Start of The records

-- ==== Sys2Proof/Laws/KeepsSoftError.lean ====
section
/-! SUPPORT. What every operation of Machine/SoftError.lean keeps. -/

set_option linter.all false

namespace Sys2Proof.Machine

theorem upsetTable_keeps {s₀ s : State} (hK : Keeps s₀ s) (a : Nat) (bits : List Nat) : Keeps s₀ (upsetTable a bits s) := by
  unfold upsetTable
  repeat' (first | with_reducible assumption | with_reducible apply etxFault_keeps | with_reducible apply Keeps.wrReg | with_reducible apply Keeps.ite | dsimp only | fail_if_no_progress (with_reducible refine Keeps.upd ?_ (by exact id) (by exact id) (by exact rfl)) | split)

theorem upsetCache_keeps {s₀ s : State} (hK : Keeps s₀ s) (l : Nat) (n : Nat) : Keeps s₀ (upsetCache l n s) := by
  unfold upsetCache
  repeat' (first | with_reducible assumption | with_reducible apply putCache_keeps | dsimp only | fail_if_no_progress (with_reducible refine Keeps.upd ?_ (by exact id) (by exact id) (by exact rfl)) | split)

theorem upsetPool_keeps {s₀ s : State} (hK : Keeps s₀ s) (p : Nat) (f : Nat) (i : Nat) (n : Nat) : Keeps s₀ (upsetPool p f i n s) := by
  unfold upsetPool
  repeat' (first | with_reducible assumption | with_reducible apply putSched_keeps | with_reducible apply Keeps.ite | dsimp only | fail_if_no_progress (with_reducible refine Keeps.upd ?_ (by exact id) (by exact id) (by exact rfl)) | split)

theorem upsetLine_keeps {s₀ s : State} (hK : Keeps s₀ s) (l : Nat) (bits : List Nat) : Keeps s₀ (upsetLine l bits s) := by
  unfold upsetLine
  repeat' (first | with_reducible assumption | with_reducible apply upset_keeps | with_reducible refine Keeps.foldl (fun _ _ _ => ?_) _ ?_ | with_reducible refine Keeps.foldl_fst (fun _ _ _ => ?_) _ ?_ | with_reducible refine Keeps.foldl_snd (fun _ _ _ => ?_) _ ?_ | with_reducible refine Keeps.foldl_trd (fun _ _ _ => ?_) _ ?_ | with_reducible apply Keeps.memPut | dsimp only | fail_if_no_progress (with_reducible refine Keeps.upd ?_ (by exact id) (by (first | exact id | exact Memory.wf_keep _ | exact fun _ => Memory.wf_nil)) (by exact rfl)))

theorem upset_keeps {s₀ s : State} (hK : Keeps s₀ s) (u : Upset) : Keeps s₀ (upset u s) := by
  unfold upset
  repeat' (first | with_reducible assumption | with_reducible apply upsetTable_keeps | with_reducible apply upsetCache_keeps | with_reducible apply putIc_keeps | with_reducible apply upsetPool_keeps | with_reducible apply upsetLine_keeps | with_reducible apply Keeps.ite | dsimp only | fail_if_no_progress (with_reducible refine Keeps.upd ?_ (by exact id) (by exact id) (by exact rfl)) | split)

end Sys2Proof.Machine
end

End of The records

Directions: Each line of the data that holds "bits" should be copied.

Solution below:
theorem upsetTable_keeps {s₀ s : State} (hK : Keeps s₀ s) (a : Nat) (bits : List Nat) : Keeps s₀ (upsetTable a bits s) := by
theorem upsetLine_keeps {s₀ s : State} (hK : Keeps s₀ s) (l : Nat) (bits : List Nat) : Keeps s₀ (upsetLine l bits s) := by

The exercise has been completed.